Sabemos que “al oír estas palabras, se entristeció y quedó apenado, porque poseía
muchos bienes” (cf. Mc 10,17-22). En lugar de poseer sus bienes, éstos lo poseían a él.
“Llamó a los que quiso” (Mc 3,13)
En el Evangelio de San Marcos, encontramos un pasaje de hondo significado en la
vida de Jesús: “Después subió a la montaña y llamó a su lado a los que quiso. Ellos
fueron hacia él, y Jesús instituyó a Doce para que estuvieran con él, y para enviarlos a
predicar con el poder de expulsar a los demonios. Así instituyó a los Doce …”. Sigue a
continuación la enumeración exacta de cada uno de los miembros de este grupo íntimo
(Mc 3,13-19).
Para ciertas misiones, Jesús no llama en muchedumbre, sino con nombre propio. En
realidad, Dios no considera nunca a nadie como un número. Dios nos llama por nuestro
nombre. Más aún, nuestro nombre verdadero, entendido como nuestra identidad
profunda, debemos buscarla en él. El “nombre nuevo” escrito sobre una piedra blanca,
“que nadie conoce fuera de aquel que lo recibe” (Apoc 2,17), que Jesús promete dar al
vencedor en el combate, consiste en nuestra estrecha relación personal con Cristo, única
e irrepetible. Por eso mismo, inefable e inédita.

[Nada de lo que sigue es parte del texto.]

/-! ## setCur -/

@[simp] theorem State.setCur_cur (s : State) (t : Team) : (s.setCur t).cur = t := rfl
@[simp] theorem State.setCur_others (s : State) (t : Team) : (s.setCur t).others = s.others := rfl
@[simp] theorem State.setCur_issuer (s : State) (t : Team) : (s.setCur t).issuer = s.issuer := rfl
@[simp] theorem State.setCur_wgs (s : State) (t : Team) : (s.setCur t).wgs = s.wgs := rfl
@[simp] theorem State.setCur_cores (s : State) (t : Team) : (s.setCur t).cores = s.cores := rfl
@[simp] theorem State.setCur_claims (s : State) (t : Team) : (s.setCur t).claims = s.claims := rfl
@[simp] theorem State.setCur_progs (s : State) (t : Team) : (s.setCur t).progs = s.progs := rfl
@[simp] theorem State.setCur_matrix (s : State) (t : Team) : (s.setCur t).matrix = s.matrix := rfl
@[simp] theorem State.setCur_tiles (s : State) (t : Team) : (s.setCur t).tiles = s.tiles := rfl
@[simp] theorem State.setCur_tilePoison (s : State) (t : Team) : (s.setCur t).tilePoison = s.tilePoison := rfl
@[simp] theorem State.setCur_freed (s : State) (t : Team) : (s.setCur t).freed = s.freed := rfl
@[simp] theorem State.setCur_loads (s : State) (t : Team) : (s.setCur t).loads = s.loads := rfl
@[simp] theorem State.setCur_path (s : State) (t : Team) : (s.setCur t).path = s.path := rfl
@[simp] theorem State.setCur_xfers (s : State) (t : Team) : (s.setCur t).xfers = s.xfers := rfl
@[simp] theorem State.setCur_batches (s : State) (t : Team) : (s.setCur t).batches = s.batches := rfl
@[simp] theorem State.setCur_mem (s : State) (t : Team) : (s.setCur t).mem = s.mem := rfl
@[simp] theorem State.setCur_poison (s : State) (t : Team) : (s.setCur t).poison = s.poison := rfl
@[simp] theorem State.setCur_barriers (s : State) (t : Team) : (s.setCur t).barriers = s.barriers := rfl
@[simp] theorem State.setCur_coh (s : State) (t : Team) : (s.setCur t).coh = s.coh := rfl
@[simp] theorem State.setCur_dies (s : State) (t : Team) : (s.setCur t).dies = s.dies := rfl
@[simp] theorem State.setCur_tlb (s : State) (t : Team) : (s.setCur t).tlb = s.tlb := rfl
@[simp] theorem State.setCur_pageReqs (s : State) (t : Team) : (s.setCur t).pageReqs = s.pageReqs := rfl
@[simp] theorem State.setCur_switches (s : State) (t : Team) : (s.setCur t).switches = s.switches := rfl
@[simp] theorem State.setCur_ctxs (s : State) (t : Team) : (s.setCur t).ctxs = s.ctxs := rfl
@[simp] theorem State.setCur_launches (s : State) (t : Team) : (s.setCur t).launches = s.launches := rfl
@[simp] theorem State.setCur_children (s : State) (t : Team) : (s.setCur t).children = s.children := rfl
@[simp] theorem State.setCur_anns (s : State) (t : Team) : (s.setCur t).anns = s.anns := rfl
@[simp] theorem State.setCur_pointer (s : State) (t : Team) : (s.setCur t).pointer = s.pointer := rfl
@[simp] theorem State.setCur_served (s : State) (t : Team) : (s.setCur t).served = s.served := rfl
@[simp] theorem State.setCur_ports (s : State) (t : Team) : (s.setCur t).ports = s.ports := rfl
@[simp] theorem State.setCur_handover (s : State) (t : Team) : (s.setCur t).handover = s.handover := rfl
@[simp] theorem State.setCur_passes (s : State) (t : Team) : (s.setCur t).passes = s.passes := rfl
@[simp] theorem State.setCur_tierSize (s : State) (t : Team) : (s.setCur t).tierSize = s.tierSize := rfl
@[simp] theorem State.setCur_hostSize (s : State) (t : Team) : (s.setCur t).hostSize = s.hostSize := rfl
@[simp] theorem State.setCur_svc (s : State) (t : Team) : (s.setCur t).svc = s.svc := rfl
@[simp] theorem State.setCur_fab (s : State) (t : Team) : (s.setCur t).fab = s.fab := rfl
@[simp] theorem State.setCur_cycle (s : State) (t : Team) : (s.setCur t).cycle = s.cycle := rfl
@[simp] theorem State.setCur_ticks (s : State) (t : Team) : (s.setCur t).ticks = s.ticks := rfl
@[simp] theorem State.setCur_agenda (s : State) (t : Team) : (s.setCur t).agenda = s.agenda := rfl
@[simp] theorem State.setCur_sel (s : State) (t : Team) : (s.setCur t).sel = s.sel := rfl
@[simp] theorem State.setCur_fresh (s : State) (t : Team) : (s.setCur t).fresh = s.fresh := rfl
@[simp] theorem State.setCur_nextUid (s : State) (t : Team) : (s.setCur t).nextUid = s.nextUid := rfl
@[simp] theorem State.setCur_nextSeq (s : State) (t : Team) : (s.setCur t).nextSeq = s.nextSeq := rfl

/-! ## setCore -/

@[simp] theorem State.setCore_cur (s : State) (c : Nat) (x : Core) : (s.setCore c x).cur = s.cur := rfl
@[simp] theorem State.setCore_others (s : State) (c : Nat) (x : Core) : (s.setCore c x).others = s.others := rfl
@[simp] theorem State.setCore_issuer (s : State) (c : Nat) (x : Core) : (s.setCore c x).issuer = s.issuer := rfl
@[simp] theorem State.setCore_wgs (s : State) (c : Nat) (x : Core) : (s.setCore c x).wgs = s.wgs := rfl
@[simp] theorem State.setCore_cores (s : State) (c : Nat) (x : Core) : (s.setCore c x).cores = tset Core.reset s.cores c x := rfl
@[simp] theorem State.setCore_claims (s : State) (c : Nat) (x : Core) : (s.setCore c x).claims = s.claims := rfl
@[simp] theorem State.setCore_progs (s : State) (c : Nat) (x : Core) : (s.setCore c x).progs = s.progs := rfl
@[simp] theorem State.setCore_matrix (s : State) (c : Nat) (x : Core) : (s.setCore c x).matrix = s.matrix := rfl
@[simp] theorem State.setCore_tiles (s : State) (c : Nat) (x : Core) : (s.setCore c x).tiles = s.tiles := rfl
@[simp] theorem State.setCore_tilePoison (s : State) (c : Nat) (x : Core) : (s.setCore c x).tilePoison = s.tilePoison := rfl
@[simp] theorem State.setCore_freed (s : State) (c : Nat) (x : Core) : (s.setCore c x).freed = s.freed := rfl
@[simp] theorem State.setCore_loads (s : State) (c : Nat) (x : Core) : (s.setCore c x).loads = s.loads := rfl
@[simp] theorem State.setCore_path (s : State) (c : Nat) (x : Core) : (s.setCore c x).path = s.path := rfl
@[simp] theorem State.setCore_xfers (s : State) (c : Nat) (x : Core) : (s.setCore c x).xfers = s.xfers := rfl
@[simp] theorem State.setCore_batches (s : State) (c : Nat) (x : Core) : (s.setCore c x).batches = s.batches := rfl
@[simp] theorem State.setCore_mem (s : State) (c : Nat) (x : Core) : (s.setCore c x).mem = s.mem := rfl
@[simp] theorem State.setCore_poison (s : State) (c : Nat) (x : Core) : (s.setCore c x).poison = s.poison := rfl
@[simp] theorem State.setCore_barriers (s : State) (c : Nat) (x : Core) : (s.setCore c x).barriers = s.barriers := rfl
@[simp] theorem State.setCore_coh (s : State) (c : Nat) (x : Core) : (s.setCore c x).coh = s.coh := rfl
@[simp] theorem State.setCore_dies (s : State) (c : Nat) (x : Core) : (s.setCore c x).dies = s.dies := rfl
@[simp] theorem State.setCore_tlb (s : State) (c : Nat) (x : Core) : (s.setCore c x).tlb = s.tlb := rfl
@[simp] theorem State.setCore_pageReqs (s : State) (c : Nat) (x : Core) : (s.setCore c x).pageReqs = s.pageReqs := rfl
@[simp] theorem State.setCore_switches (s : State) (c : Nat) (x : Core) : (s.setCore c x).switches = s.switches := rfl
@[simp] theorem State.setCore_ctxs (s : State) (c : Nat) (x : Core) : (s.setCore c x).ctxs = s.ctxs := rfl
@[simp] theorem State.setCore_launches (s : State) (c : Nat) (x : Core) : (s.setCore c x).launches = s.launches := rfl
@[simp] theorem State.setCore_children (s : State) (c : Nat) (x : Core) : (s.setCore c x).children = s.children := rfl
@[simp] theorem State.setCore_anns (s : State) (c : Nat) (x : Core) : (s.setCore c x).anns = s.anns := rfl
@[simp] theorem State.setCore_pointer (s : State) (c : Nat) (x : Core) : (s.setCore c x).pointer = s.pointer := rfl
@[simp] theorem State.setCore_served (s : State) (c : Nat) (x : Core) : (s.setCore c x).served = s.served := rfl
@[simp] theorem State.setCore_ports (s : State) (c : Nat) (x : Core) : (s.setCore c x).ports = s.ports := rfl
@[simp] theorem State.setCore_handover (s : State) (c : Nat) (x : Core) : (s.setCore c x).handover = s.handover := rfl
@[simp] theorem State.setCore_passes (s : State) (c : Nat) (x : Core) : (s.setCore c x).passes = s.passes := rfl
@[simp] theorem State.setCore_tierSize (s : State) (c : Nat) (x : Core) : (s.setCore c x).tierSize = s.tierSize := rfl
@[simp] theorem State.setCore_hostSize (s : State) (c : Nat) (x : Core) : (s.setCore c x).hostSize = s.hostSize := rfl
@[simp] theorem State.setCore_svc (s : State) (c : Nat) (x : Core) : (s.setCore c x).svc = s.svc := rfl
@[simp] theorem State.setCore_fab (s : State) (c : Nat) (x : Core) : (s.setCore c x).fab = s.fab := rfl
@[simp] theorem State.setCore_cycle (s : State) (c : Nat) (x : Core) : (s.setCore c x).cycle = s.cycle := rfl
@[simp] theorem State.setCore_ticks (s : State) (c : Nat) (x : Core) : (s.setCore c x).ticks = s.ticks := rfl
@[simp] theorem State.setCore_agenda (s : State) (c : Nat) (x : Core) : (s.setCore c x).agenda = s.agenda := rfl
@[simp] theorem State.setCore_sel (s : State) (c : Nat) (x : Core) : (s.setCore c x).sel = s.sel := rfl
@[simp] theorem State.setCore_fresh (s : State) (c : Nat) (x : Core) : (s.setCore c x).fresh = s.fresh := rfl
@[simp] theorem State.setCore_nextUid (s : State) (c : Nat) (x : Core) : (s.setCore c x).nextUid = s.nextUid := rfl
@[simp] theorem State.setCore_nextSeq (s : State) (c : Nat) (x : Core) : (s.setCore c x).nextSeq = s.nextSeq := rfl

“La cosecha es abundante, pero los trabajadores son pocos” (Lc 10,2)
Queridos Gastón, Gonzalo, Juan Cruz, reconocidos hoy como candidatos aptos para
recibir sucesivamente las Órdenes del Diaconado y del Presbiterado. Y queridos
Norberto, Antonio, Miguel y Marcelo, reconocidos oficialmente por mí como
candidatos a recibir el Orden del Diaconado como estado permanente dentro de la
Iglesia de Mar del Plata: hoy la Iglesia, representada por mí, pronuncia sus nombres.
Momento importante en sus vidas. Aún no ha llegado lo definitivo, pero hoy, en
conformidad con el juicio de quienes los conocen y han sido delegados para discernir la
autenticidad de su vocación, y en conformidad con mi propio conocimiento de ustedes,
yo reconozco y confirmo los signos de la llamada divina.
Toda la Iglesia marplatense debe sentirse llamada a comprometer su oración
pidiendo por la perseverancia de ustedes. Y todos debemos reavivar la conciencia de ser
un pueblo llamado y enviado a anunciar explícitamente a Cristo en la sociedad.
2
Queridos hermanos: en una diócesis, cuya población se acerca al millón de
habitantes, debemos tomar conciencia de la responsabilidad que nos cabe a todos ante la
apremiante advertencia del Señor: “La cosecha es abundante, pero los trabajadores son
pocos. Rueguen al dueño de los sembrados que envíe trabajadores para la cosecha” (Lc
10,2).
Como les he escrito a todos en el mensaje vocacional: “la ausencia o escasez de
vocaciones causa tristeza a la Iglesia. El único remedio es el indicado por el Señor: orar
y actuar.
Todos debemos sentirnos implicados en la inquietud vocacional. El Obispo, en
primer lugar, quien mira, con cierta angustia y con esperanza a la vez, las necesidades
pastorales y los vacíos de presencia de operarios apostólicos en el vasto territorio de la
diócesis. Los sacerdotes y consagrados, que deben prestar atención a los jóvenes para
saber orientarlos por los variados caminos del Señor e irradiar entusiasmo y alegría. Las
familias que deben educar a sus hijos en el respeto y aprecio por las vocaciones de
especial consagración a Dios. Los catequistas y agentes pastorales que deben transmitir
conocimiento sobre las diversas vocaciones en la viña del Señor. Las parroquias,
movimientos e instituciones. Los mismos jóvenes, que deben tomar conciencia de su
responsabilidad intransferible.
Que a todos nos alcance la abundancia de la bendición divina, que de corazón les
imparto invocando el nombre del Padre y del Hijo y del Espíritu Santo”.